Problem requirements:
Here are the records. Write out exactly the lines between the one holding "b v).joinery = s.joinery := rfl" and the one holding "k).glb = s.glb := rfl", inclusive.

Task material:
/-! ### setHostFn changes host -/

@[simp] theorem setHostFn_pending (f : Nat) (v : HostFn) : (s.setHostFn f v).pending = s.pending := rfl
@[simp] theorem setHostFn_free (f : Nat) (v : HostFn) : (s.setHostFn f v).free = s.free := rfl
@[simp] theorem setHostFn_cfg (f : Nat) (v : HostFn) : (s.setHostFn f v).cfg = s.cfg := rfl
@[simp] theorem setHostFn_ctr (f : Nat) (v : HostFn) : (s.setHostFn f v).ctr = s.ctr := rfl
@[simp] theorem setHostFn_latches (f : Nat) (v : HostFn) : (s.setHostFn f v).latches = s.latches := rfl
@[simp] theorem setHostFn_hostMem (f : Nat) (v : HostFn) : (s.setHostFn f v).hostMem = s.hostMem := rfl
@[simp] theorem setHostFn_bulk (f : Nat) (v : HostFn) : (s.setHostFn f v).bulk = s.bulk := rfl
@[simp] theorem setHostFn_glb (f : Nat) (v : HostFn) : (s.setHostFn f v).glb = s.glb := rfl
@[simp] theorem setHostFn_time (f : Nat) (v : HostFn) : (s.setHostFn f v).time = s.time := rfl
@[simp] theorem setHostFn_queues (f : Nat) (v : HostFn) : (s.setHostFn f v).queues = s.queues := rfl
@[simp] theorem setHostFn_books (f : Nat) (v : HostFn) : (s.setHostFn f v).books = s.books := rfl
@[simp] theorem setHostFn_notices (f : Nat) (v : HostFn) : (s.setHostFn f v).notices = s.notices := rfl
@[simp] theorem setHostFn_nextSn (f : Nat) (v : HostFn) : (s.setHostFn f v).nextSn = s.nextSn := rfl
@[simp] theorem setHostFn_deliveries (f : Nat) (v : HostFn) : (s.setHostFn f v).deliveries = s.deliveries := rfl
@[simp] theorem setHostFn_msixPending (f : Nat) (v : HostFn) : (s.setHostFn f v).msixPending = s.msixPending := rfl
@[simp] theorem setHostFn_clerk (f : Nat) (v : HostFn) : (s.setHostFn f v).clerk = s.clerk := rfl
@[simp] theorem setHostFn_span (f : Nat) (v : HostFn) : (s.setHostFn f v).span = s.span := rfl
@[simp] theorem setHostFn_ports (f : Nat) (v : HostFn) : (s.setHostFn f v).ports = s.ports := rfl
@[simp] theorem setHostFn_frames (f : Nat) (v : HostFn) : (s.setHostFn f v).frames = s.frames := rfl
@[simp] theorem setHostFn_nextFrame (f : Nat) (v : HostFn) : (s.setHostFn f v).nextFrame = s.nextFrame := rfl
@[simp] theorem setHostFn_flt (f : Nat) (v : HostFn) : (s.setHostFn f v).flt = s.flt := rfl
@[simp] theorem setHostFn_pwr (f : Nat) (v : HostFn) : (s.setHostFn f v).pwr = s.pwr := rfl
@[simp] theorem setHostFn_mem (f : Nat) (v : HostFn) : (s.setHostFn f v).mem = s.mem := rfl
@[simp] theorem setHostFn_stock (f : Nat) (v : HostFn) : (s.setHostFn f v).stock = s.stock := rfl
@[simp] theorem setHostFn_board (f : Nat) (v : HostFn) : (s.setHostFn f v).board = s.board := rfl
@[simp] theorem setHostFn_dray (f : Nat) (v : HostFn) : (s.setHostFn f v).dray = s.dray := rfl
@[simp] theorem setHostFn_bent (f : Nat) (v : HostFn) : (s.setHostFn f v).bent = s.bent := rfl
@[simp] theorem setHostFn_stream (f : Nat) (v : HostFn) : (s.setHostFn f v).stream = s.stream := rfl
@[simp] theorem setHostFn_joinery (f : Nat) (v : HostFn) : (s.setHostFn f v).joinery = s.joinery := rfl
@[simp] theorem setHostFn_assay (f : Nat) (v : HostFn) : (s.setHostFn f v).assay = s.assay := rfl
@[simp] theorem setHostFn_readData (f : Nat) (v : HostFn) : (s.setHostFn f v).readData = s.readData := rfl
@[simp] theorem setHostFn_readBad (f : Nat) (v : HostFn) : (s.setHostFn f v).readBad = s.readBad := rfl

/-! ### setBank changes stock -/

@[simp] theorem setBank_pending (b : Nat) (v : Bank) : (s.setBank b v).pending = s.pending := rfl
@[simp] theorem setBank_free (b : Nat) (v : Bank) : (s.setBank b v).free = s.free := rfl
@[simp] theorem setBank_cfg (b : Nat) (v : Bank) : (s.setBank b v).cfg = s.cfg := rfl
@[simp] theorem setBank_ctr (b : Nat) (v : Bank) : (s.setBank b v).ctr = s.ctr := rfl
@[simp] theorem setBank_latches (b : Nat) (v : Bank) : (s.setBank b v).latches = s.latches := rfl
@[simp] theorem setBank_hostMem (b : Nat) (v : Bank) : (s.setBank b v).hostMem = s.hostMem := rfl
@[simp] theorem setBank_bulk (b : Nat) (v : Bank) : (s.setBank b v).bulk = s.bulk := rfl
@[simp] theorem setBank_glb (b : Nat) (v : Bank) : (s.setBank b v).glb = s.glb := rfl
@[simp] theorem setBank_time (b : Nat) (v : Bank) : (s.setBank b v).time = s.time := rfl
@[simp] theorem setBank_queues (b : Nat) (v : Bank) : (s.setBank b v).queues = s.queues := rfl
@[simp] theorem setBank_books (b : Nat) (v : Bank) : (s.setBank b v).books = s.books := rfl
@[simp] theorem setBank_notices (b : Nat) (v : Bank) : (s.setBank b v).notices = s.notices := rfl
@[simp] theorem setBank_nextSn (b : Nat) (v : Bank) : (s.setBank b v).nextSn = s.nextSn := rfl
@[simp] theorem setBank_deliveries (b : Nat) (v : Bank) : (s.setBank b v).deliveries = s.deliveries := rfl
@[simp] theorem setBank_msixPending (b : Nat) (v : Bank) : (s.setBank b v).msixPending = s.msixPending := rfl
@[simp] theorem setBank_clerk (b : Nat) (v : Bank) : (s.setBank b v).clerk = s.clerk := rfl
@[simp] theorem setBank_span (b : Nat) (v : Bank) : (s.setBank b v).span = s.span := rfl
@[simp] theorem setBank_ports (b : Nat) (v : Bank) : (s.setBank b v).ports = s.ports := rfl
@[simp] theorem setBank_frames (b : Nat) (v : Bank) : (s.setBank b v).frames = s.frames := rfl
@[simp] theorem setBank_nextFrame (b : Nat) (v : Bank) : (s.setBank b v).nextFrame = s.nextFrame := rfl
@[simp] theorem setBank_flt (b : Nat) (v : Bank) : (s.setBank b v).flt = s.flt := rfl
@[simp] theorem setBank_pwr (b : Nat) (v : Bank) : (s.setBank b v).pwr = s.pwr := rfl
@[simp] theorem setBank_host (b : Nat) (v : Bank) : (s.setBank b v).host = s.host := rfl
@[simp] theorem setBank_mem (b : Nat) (v : Bank) : (s.setBank b v).mem = s.mem := rfl
@[simp] theorem setBank_board (b : Nat) (v : Bank) : (s.setBank b v).board = s.board := rfl
@[simp] theorem setBank_dray (b : Nat) (v : Bank) : (s.setBank b v).dray = s.dray := rfl
@[simp] theorem setBank_bent (b : Nat) (v : Bank) : (s.setBank b v).bent = s.bent := rfl
@[simp] theorem setBank_stream (b : Nat) (v : Bank) : (s.setBank b v).stream = s.stream := rfl
@[simp] theorem setBank_joinery (b : Nat) (v : Bank) : (s.setBank b v).joinery = s.joinery := rfl
@[simp] theorem setBank_assay (b : Nat) (v : Bank) : (s.setBank b v).assay = s.assay := rfl
@[simp] theorem setBank_readData (b : Nat) (v : Bank) : (s.setBank b v).readData = s.readData := rfl
@[simp] theorem setBank_readBad (b : Nat) (v : Bank) : (s.setBank b v).readBad = s.readBad := rfl

/-! ### advance changes time -/

@[simp] theorem advance_pending (k : Nat) : (s.advance k).pending = s.pending := rfl
@[simp] theorem advance_free (k : Nat) : (s.advance k).free = s.free := rfl
@[simp] theorem advance_cfg (k : Nat) : (s.advance k).cfg = s.cfg := rfl
@[simp] theorem advance_ctr (k : Nat) : (s.advance k).ctr = s.ctr := rfl
@[simp] theorem advance_latches (k : Nat) : (s.advance k).latches = s.latches := rfl
@[simp] theorem advance_hostMem (k : Nat) : (s.advance k).hostMem = s.hostMem := rfl
@[simp] theorem advance_bulk (k : Nat) : (s.advance k).bulk = s.bulk := rfl
@[simp] theorem advance_glb (k : Nat) : (s.advance k).glb = s.glb := rfl
@[simp] theorem advance_queues (k : Nat) : (s.advance k).queues = s.queues := rfl
@[simp] theorem advance_books (k : Nat) : (s.advance k).books = s.books := rfl
@[simp] theorem advance_notices (k : Nat) : (s.advance k).notices = s.notices := rfl
@[simp] theorem advance_nextSn (k : Nat) : (s.advance k).nextSn = s.nextSn := rfl
@[simp] theorem advance_deliveries (k : Nat) : (s.advance k).deliveries = s.deliveries := rfl
@[simp] theorem advance_msixPending (k : Nat) : (s.advance k).msixPending = s.msixPending := rfl
@[simp] theorem advance_clerk (k : Nat) : (s.advance k).clerk = s.clerk := rfl
@[simp] theorem advance_span (k : Nat) : (s.advance k).span = s.span := rfl
@[simp] theorem advance_ports (k : Nat) : (s.advance k).ports = s.ports := rfl
@[simp] theorem advance_frames (k : Nat) : (s.advance k).frames = s.frames := rfl
@[simp] theorem advance_nextFrame (k : Nat) : (s.advance k).nextFrame = s.nextFrame := rfl
@[simp] theorem advance_flt (k : Nat) : (s.advance k).flt = s.flt := rfl
@[simp] theorem advance_pwr (k : Nat) : (s.advance k).pwr = s.pwr := rfl
@[simp] theorem advance_host (k : Nat) : (s.advance k).host = s.host := rfl
@[simp] theorem advance_mem (k : Nat) : (s.advance k).mem = s.mem := rfl
@[simp] theorem advance_stock (k : Nat) : (s.advance k).stock = s.stock := rfl
@[simp] theorem advance_board (k : Nat) : (s.advance k).board = s.board := rfl
@[simp] theorem advance_dray (k : Nat) : (s.advance k).dray = s.dray := rfl
@[simp] theorem advance_bent (k : Nat) : (s.advance k).bent = s.bent := rfl
@[simp] theorem advance_stream (k : Nat) : (s.advance k).stream = s.stream := rfl
@[simp] theorem advance_joinery (k : Nat) : (s.advance k).joinery = s.joinery := rfl
@[simp] theorem advance_assay (k : Nat) : (s.advance k).assay = s.assay := rfl
@[simp] theorem advance_readData (k : Nat) : (s.advance k).readData = s.readData := rfl
@[simp] theorem advance_readBad (k : Nat) : (s.advance k).readBad = s.readBad := rfl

Expected answer:
@[simp] theorem setBank_joinery (b : Nat) (v : Bank) : (s.setBank b v).joinery = s.joinery := rfl
@[simp] theorem setBank_assay (b : Nat) (v : Bank) : (s.setBank b v).assay = s.assay := rfl
@[simp] theorem setBank_readData (b : Nat) (v : Bank) : (s.setBank b v).readData = s.readData := rfl
@[simp] theorem setBank_readBad (b : Nat) (v : Bank) : (s.setBank b v).readBad = s.readBad := rfl

/-! ### advance changes time -/

@[simp] theorem advance_pending (k : Nat) : (s.advance k).pending = s.pending := rfl
@[simp] theorem advance_free (k : Nat) : (s.advance k).free = s.free := rfl
@[simp] theorem advance_cfg (k : Nat) : (s.advance k).cfg = s.cfg := rfl
@[simp] theorem advance_ctr (k : Nat) : (s.advance k).ctr = s.ctr := rfl
@[simp] theorem advance_latches (k : Nat) : (s.advance k).latches = s.latches := rfl
@[simp] theorem advance_hostMem (k : Nat) : (s.advance k).hostMem = s.hostMem := rfl
@[simp] theorem advance_bulk (k : Nat) : (s.advance k).bulk = s.bulk := rfl
@[simp] theorem advance_glb (k : Nat) : (s.advance k).glb = s.glb := rfl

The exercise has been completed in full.